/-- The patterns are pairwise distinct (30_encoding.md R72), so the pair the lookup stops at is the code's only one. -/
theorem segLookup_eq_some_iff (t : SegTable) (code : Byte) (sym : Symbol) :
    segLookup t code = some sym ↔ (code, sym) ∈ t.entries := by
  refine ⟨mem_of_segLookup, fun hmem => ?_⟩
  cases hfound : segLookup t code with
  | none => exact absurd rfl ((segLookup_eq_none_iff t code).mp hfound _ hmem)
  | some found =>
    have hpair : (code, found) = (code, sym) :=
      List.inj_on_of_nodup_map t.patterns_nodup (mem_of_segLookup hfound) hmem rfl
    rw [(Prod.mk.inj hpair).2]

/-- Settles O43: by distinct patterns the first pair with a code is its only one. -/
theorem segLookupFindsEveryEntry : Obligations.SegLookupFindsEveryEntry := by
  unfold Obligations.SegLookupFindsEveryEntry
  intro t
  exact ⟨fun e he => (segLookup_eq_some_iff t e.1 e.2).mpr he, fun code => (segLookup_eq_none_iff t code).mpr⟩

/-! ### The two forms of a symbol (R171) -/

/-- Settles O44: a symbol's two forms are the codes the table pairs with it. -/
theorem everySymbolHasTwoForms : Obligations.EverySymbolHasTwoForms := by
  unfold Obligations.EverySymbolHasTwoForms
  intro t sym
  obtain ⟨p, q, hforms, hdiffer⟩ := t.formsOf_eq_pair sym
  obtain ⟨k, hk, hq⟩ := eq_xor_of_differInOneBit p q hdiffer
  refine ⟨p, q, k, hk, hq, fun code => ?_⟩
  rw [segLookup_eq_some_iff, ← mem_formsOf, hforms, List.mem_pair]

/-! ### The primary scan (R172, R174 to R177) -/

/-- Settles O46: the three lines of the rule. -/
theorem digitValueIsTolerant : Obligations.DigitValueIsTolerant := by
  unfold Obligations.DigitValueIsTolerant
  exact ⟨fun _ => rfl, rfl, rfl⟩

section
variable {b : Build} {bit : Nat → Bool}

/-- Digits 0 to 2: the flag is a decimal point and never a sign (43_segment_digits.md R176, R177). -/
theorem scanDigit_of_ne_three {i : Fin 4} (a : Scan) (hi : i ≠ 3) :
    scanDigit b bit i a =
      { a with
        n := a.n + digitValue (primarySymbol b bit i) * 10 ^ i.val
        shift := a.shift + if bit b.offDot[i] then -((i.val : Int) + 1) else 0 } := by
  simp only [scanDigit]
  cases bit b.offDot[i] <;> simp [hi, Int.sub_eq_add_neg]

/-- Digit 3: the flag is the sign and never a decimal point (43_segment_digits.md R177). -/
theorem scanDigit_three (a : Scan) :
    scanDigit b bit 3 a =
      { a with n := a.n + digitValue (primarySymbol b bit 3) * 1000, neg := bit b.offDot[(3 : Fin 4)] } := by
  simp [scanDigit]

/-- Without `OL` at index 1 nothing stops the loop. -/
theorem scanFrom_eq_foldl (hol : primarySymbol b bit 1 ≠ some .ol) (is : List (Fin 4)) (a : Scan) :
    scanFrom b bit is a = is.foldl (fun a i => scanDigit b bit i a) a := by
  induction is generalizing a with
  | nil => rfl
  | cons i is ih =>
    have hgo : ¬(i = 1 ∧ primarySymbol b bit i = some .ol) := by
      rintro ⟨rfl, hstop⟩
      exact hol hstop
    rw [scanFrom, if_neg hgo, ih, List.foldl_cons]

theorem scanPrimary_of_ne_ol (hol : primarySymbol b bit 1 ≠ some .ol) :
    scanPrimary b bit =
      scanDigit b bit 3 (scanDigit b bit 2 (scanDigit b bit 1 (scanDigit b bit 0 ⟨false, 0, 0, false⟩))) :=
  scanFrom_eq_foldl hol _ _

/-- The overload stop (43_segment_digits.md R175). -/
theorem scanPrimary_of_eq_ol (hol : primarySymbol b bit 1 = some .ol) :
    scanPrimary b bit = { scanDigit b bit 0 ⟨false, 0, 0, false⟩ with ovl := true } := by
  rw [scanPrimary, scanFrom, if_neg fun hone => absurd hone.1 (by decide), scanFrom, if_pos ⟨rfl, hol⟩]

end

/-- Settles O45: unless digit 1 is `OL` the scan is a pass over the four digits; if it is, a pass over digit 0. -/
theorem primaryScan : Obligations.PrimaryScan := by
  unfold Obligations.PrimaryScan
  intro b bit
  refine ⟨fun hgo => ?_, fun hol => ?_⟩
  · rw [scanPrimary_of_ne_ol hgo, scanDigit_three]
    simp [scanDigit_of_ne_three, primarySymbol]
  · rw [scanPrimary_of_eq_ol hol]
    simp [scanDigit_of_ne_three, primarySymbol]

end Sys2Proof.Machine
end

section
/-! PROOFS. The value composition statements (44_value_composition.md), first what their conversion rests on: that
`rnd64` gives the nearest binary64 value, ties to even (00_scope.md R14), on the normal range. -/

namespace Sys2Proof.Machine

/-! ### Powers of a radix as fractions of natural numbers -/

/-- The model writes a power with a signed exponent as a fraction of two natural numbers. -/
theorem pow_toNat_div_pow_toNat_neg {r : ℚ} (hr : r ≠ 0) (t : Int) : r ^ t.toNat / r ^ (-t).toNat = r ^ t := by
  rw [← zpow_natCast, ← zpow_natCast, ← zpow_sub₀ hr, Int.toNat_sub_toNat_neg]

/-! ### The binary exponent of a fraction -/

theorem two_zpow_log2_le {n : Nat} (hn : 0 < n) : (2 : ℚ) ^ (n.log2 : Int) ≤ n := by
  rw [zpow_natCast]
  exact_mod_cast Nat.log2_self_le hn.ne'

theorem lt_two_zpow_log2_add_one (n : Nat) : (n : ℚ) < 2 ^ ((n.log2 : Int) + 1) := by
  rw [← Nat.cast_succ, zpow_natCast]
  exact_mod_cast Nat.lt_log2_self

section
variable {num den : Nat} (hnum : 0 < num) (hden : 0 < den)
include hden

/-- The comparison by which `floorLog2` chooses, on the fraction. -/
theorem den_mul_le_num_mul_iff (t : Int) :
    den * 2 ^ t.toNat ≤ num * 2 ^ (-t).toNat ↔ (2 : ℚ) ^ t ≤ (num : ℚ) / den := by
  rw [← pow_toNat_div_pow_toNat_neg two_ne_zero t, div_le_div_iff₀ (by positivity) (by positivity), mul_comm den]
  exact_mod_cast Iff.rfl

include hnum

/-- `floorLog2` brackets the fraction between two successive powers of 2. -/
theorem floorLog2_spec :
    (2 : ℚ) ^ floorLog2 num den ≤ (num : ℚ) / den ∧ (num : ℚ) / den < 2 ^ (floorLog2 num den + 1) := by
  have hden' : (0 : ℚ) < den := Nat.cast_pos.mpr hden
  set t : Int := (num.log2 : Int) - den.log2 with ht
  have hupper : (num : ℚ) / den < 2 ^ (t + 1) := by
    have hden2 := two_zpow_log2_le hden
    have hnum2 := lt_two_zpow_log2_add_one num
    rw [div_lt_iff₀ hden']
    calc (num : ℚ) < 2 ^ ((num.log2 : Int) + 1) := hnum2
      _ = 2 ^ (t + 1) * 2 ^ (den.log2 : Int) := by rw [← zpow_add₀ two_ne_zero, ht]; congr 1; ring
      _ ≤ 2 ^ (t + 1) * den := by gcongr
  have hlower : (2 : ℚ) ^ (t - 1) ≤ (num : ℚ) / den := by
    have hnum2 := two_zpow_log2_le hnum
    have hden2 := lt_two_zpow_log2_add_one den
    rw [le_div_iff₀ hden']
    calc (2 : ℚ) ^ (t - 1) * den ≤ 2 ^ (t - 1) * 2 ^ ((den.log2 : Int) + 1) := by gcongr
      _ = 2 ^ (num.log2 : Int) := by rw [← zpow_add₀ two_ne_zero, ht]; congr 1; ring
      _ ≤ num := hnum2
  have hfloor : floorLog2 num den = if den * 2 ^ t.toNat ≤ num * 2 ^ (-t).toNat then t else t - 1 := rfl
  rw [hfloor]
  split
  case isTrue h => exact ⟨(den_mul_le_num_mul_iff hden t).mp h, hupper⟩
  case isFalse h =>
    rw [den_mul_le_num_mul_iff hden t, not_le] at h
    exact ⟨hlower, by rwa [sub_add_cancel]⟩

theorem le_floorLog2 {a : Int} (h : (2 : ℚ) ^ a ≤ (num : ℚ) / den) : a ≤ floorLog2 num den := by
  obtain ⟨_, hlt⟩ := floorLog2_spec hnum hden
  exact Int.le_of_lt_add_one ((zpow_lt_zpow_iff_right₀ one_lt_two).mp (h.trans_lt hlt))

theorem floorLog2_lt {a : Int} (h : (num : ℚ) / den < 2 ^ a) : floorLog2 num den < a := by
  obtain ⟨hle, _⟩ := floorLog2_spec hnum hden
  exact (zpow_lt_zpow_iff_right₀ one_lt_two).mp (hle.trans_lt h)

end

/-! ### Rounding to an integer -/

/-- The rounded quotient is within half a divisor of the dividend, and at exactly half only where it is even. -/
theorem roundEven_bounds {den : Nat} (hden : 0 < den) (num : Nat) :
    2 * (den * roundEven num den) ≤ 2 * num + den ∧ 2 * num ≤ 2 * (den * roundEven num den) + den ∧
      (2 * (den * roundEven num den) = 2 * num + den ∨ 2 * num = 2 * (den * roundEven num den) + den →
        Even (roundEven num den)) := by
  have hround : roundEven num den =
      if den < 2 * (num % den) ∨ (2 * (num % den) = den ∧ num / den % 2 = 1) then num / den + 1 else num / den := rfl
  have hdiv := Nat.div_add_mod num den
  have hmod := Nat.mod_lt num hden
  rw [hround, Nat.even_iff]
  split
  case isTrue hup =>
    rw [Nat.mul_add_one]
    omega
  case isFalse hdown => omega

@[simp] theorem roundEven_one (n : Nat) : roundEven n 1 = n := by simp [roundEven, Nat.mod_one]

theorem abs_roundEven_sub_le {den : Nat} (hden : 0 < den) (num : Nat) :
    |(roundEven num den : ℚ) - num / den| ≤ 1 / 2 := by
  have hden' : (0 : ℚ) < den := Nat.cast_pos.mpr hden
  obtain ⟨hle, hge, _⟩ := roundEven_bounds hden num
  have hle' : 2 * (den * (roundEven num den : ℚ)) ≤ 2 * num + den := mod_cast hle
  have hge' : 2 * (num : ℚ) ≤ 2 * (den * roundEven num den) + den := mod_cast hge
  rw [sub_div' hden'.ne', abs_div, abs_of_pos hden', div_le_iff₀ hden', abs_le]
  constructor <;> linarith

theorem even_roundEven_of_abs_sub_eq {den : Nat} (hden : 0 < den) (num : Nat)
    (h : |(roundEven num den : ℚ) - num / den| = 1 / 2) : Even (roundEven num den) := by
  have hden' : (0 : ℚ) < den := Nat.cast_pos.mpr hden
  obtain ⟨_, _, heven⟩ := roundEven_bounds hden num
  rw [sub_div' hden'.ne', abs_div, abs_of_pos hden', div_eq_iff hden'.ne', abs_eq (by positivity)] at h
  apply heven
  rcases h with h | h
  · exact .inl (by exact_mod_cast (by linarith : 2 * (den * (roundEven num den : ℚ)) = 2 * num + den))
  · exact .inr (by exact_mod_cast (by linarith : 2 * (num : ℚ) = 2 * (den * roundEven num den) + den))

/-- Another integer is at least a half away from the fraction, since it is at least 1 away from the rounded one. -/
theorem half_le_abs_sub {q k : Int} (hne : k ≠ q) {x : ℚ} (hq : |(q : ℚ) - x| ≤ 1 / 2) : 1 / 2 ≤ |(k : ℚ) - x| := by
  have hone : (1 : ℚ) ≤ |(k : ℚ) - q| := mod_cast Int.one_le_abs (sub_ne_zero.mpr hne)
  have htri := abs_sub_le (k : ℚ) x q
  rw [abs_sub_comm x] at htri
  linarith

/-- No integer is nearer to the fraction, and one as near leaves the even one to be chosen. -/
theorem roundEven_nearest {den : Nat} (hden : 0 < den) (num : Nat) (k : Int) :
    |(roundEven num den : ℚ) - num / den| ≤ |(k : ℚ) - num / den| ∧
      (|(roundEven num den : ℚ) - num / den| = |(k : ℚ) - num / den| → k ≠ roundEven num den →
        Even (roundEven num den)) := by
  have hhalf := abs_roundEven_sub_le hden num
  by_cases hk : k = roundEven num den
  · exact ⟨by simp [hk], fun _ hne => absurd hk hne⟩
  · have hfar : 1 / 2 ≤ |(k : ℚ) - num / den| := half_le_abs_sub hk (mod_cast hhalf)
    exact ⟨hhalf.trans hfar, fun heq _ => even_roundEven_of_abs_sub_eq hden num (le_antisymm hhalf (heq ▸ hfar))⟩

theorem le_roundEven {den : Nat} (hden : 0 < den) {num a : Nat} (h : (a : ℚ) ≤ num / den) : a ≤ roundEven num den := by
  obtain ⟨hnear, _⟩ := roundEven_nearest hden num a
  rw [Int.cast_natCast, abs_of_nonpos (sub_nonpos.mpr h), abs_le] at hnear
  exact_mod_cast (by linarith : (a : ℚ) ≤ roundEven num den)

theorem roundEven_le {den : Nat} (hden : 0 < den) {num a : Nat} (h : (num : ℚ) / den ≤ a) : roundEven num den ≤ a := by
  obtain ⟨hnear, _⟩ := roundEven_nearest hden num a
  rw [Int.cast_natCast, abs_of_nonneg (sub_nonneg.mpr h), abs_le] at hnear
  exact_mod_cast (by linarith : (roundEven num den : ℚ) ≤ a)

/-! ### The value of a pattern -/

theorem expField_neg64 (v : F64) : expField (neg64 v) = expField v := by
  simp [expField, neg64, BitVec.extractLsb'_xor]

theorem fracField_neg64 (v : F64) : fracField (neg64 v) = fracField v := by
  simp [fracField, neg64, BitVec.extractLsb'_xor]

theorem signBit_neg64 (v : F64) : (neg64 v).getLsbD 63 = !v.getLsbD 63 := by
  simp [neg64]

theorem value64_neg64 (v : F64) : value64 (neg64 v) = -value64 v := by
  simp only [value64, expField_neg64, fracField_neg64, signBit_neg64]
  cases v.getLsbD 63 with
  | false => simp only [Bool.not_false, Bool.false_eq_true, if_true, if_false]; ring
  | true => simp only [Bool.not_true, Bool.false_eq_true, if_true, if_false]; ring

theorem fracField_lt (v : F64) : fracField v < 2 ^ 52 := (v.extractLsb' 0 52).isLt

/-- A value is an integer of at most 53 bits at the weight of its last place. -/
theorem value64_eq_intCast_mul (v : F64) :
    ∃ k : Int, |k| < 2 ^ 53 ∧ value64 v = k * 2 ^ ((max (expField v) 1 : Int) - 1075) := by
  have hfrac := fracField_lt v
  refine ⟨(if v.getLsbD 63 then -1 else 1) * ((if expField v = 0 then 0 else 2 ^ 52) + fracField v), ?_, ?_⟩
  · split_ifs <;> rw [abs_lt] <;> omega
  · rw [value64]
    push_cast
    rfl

:::::

What is required:
In the listing above, locate the line with "n := a.n + digitValue (primarySymbol b bit i)" and the line with "cons i is ih =>", then extract exactly those lines and every line between them, and nothing more.

Completed exercise:
        n := a.n + digitValue (primarySymbol b bit i) * 10 ^ i.val
        shift := a.shift + if bit b.offDot[i] then -((i.val : Int) + 1) else 0 } := by
  simp only [scanDigit]
  cases bit b.offDot[i] <;> simp [hi, Int.sub_eq_add_neg]

/-- Digit 3: the flag is the sign and never a decimal point (43_segment_digits.md R177). -/
theorem scanDigit_three (a : Scan) :
    scanDigit b bit 3 a =
      { a with n := a.n + digitValue (primarySymbol b bit 3) * 1000, neg := bit b.offDot[(3 : Fin 4)] } := by
  simp [scanDigit]

/-- Without `OL` at index 1 nothing stops the loop. -/
theorem scanFrom_eq_foldl (hol : primarySymbol b bit 1 ≠ some .ol) (is : List (Fin 4)) (a : Scan) :
    scanFrom b bit is a = is.foldl (fun a i => scanDigit b bit i a) a := by
  induction is generalizing a with
  | nil => rfl
  | cons i is ih =>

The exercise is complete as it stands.